ACTION ITEM: Gather each line containing the string "pending" from these entries.

Source records:
******

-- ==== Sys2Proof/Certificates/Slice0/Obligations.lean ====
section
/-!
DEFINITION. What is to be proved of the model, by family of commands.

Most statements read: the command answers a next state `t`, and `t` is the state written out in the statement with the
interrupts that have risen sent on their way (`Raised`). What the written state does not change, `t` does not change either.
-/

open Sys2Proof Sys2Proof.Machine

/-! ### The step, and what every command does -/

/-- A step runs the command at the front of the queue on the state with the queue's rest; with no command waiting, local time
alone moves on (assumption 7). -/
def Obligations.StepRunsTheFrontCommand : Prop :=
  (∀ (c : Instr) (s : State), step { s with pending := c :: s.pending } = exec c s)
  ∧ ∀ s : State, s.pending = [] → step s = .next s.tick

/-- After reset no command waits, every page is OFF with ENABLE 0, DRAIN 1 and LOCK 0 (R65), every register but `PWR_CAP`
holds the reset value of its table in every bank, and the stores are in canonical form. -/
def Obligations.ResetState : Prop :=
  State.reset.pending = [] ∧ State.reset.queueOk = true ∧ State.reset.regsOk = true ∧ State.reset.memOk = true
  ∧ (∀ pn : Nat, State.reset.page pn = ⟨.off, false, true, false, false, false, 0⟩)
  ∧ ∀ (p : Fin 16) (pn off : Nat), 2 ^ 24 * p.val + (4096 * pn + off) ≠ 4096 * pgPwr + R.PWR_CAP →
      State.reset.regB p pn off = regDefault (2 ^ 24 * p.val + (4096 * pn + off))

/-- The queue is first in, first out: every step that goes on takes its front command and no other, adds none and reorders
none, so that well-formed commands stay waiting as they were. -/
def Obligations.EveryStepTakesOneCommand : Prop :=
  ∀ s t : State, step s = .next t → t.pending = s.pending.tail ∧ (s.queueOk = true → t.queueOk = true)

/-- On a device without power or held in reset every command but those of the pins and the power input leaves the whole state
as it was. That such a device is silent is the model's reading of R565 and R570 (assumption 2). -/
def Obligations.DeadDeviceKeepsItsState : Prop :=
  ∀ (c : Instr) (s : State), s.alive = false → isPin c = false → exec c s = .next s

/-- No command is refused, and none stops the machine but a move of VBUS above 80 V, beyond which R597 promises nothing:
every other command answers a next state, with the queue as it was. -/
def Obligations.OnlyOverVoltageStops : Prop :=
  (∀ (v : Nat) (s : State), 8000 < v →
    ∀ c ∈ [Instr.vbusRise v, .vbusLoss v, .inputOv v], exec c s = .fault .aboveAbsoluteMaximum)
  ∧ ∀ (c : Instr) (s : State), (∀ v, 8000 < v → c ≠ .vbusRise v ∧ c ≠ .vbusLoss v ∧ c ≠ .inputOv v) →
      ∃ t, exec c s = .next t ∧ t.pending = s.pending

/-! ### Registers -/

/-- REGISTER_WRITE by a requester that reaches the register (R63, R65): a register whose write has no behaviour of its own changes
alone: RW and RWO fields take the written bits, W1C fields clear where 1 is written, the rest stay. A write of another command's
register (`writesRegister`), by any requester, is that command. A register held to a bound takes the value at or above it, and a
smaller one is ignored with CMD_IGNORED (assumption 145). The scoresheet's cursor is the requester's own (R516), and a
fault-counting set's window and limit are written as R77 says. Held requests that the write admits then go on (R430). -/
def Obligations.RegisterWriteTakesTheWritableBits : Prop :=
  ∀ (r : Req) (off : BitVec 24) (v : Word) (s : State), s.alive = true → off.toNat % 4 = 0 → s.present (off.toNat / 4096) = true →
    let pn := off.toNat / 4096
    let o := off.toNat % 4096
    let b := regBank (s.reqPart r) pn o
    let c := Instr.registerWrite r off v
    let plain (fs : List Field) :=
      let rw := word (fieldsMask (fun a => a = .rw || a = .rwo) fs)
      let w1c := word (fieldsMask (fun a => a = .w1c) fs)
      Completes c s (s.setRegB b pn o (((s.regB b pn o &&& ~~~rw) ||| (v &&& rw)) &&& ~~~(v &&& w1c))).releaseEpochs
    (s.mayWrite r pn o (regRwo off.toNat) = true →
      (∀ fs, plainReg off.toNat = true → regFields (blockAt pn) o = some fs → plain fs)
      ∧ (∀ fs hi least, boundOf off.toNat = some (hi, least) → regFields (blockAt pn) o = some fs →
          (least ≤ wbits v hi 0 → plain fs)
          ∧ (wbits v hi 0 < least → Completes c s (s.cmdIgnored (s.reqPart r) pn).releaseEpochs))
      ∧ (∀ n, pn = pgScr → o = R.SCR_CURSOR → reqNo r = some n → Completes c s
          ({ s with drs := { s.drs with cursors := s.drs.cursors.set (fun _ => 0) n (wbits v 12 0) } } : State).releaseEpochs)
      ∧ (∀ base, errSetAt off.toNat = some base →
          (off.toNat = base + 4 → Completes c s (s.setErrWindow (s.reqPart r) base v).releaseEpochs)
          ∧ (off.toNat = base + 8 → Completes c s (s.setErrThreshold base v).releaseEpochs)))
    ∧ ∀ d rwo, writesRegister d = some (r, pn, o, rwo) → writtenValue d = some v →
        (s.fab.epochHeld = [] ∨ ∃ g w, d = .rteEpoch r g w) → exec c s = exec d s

******

RESULT OF THE EXERCISE:
  (∀ (c : Instr) (s : State), step { s with pending := c :: s.pending } = exec c s)
  ∧ ∀ s : State, s.pending = [] → step s = .next s.tick
  State.reset.pending = [] ∧ State.reset.queueOk = true ∧ State.reset.regsOk = true ∧ State.reset.memOk = true
  ∀ s t : State, step s = .next t → t.pending = s.pending.tail ∧ (s.queueOk = true → t.queueOk = true)
      ∃ t, exec c s = .next t ∧ t.pending = s.pending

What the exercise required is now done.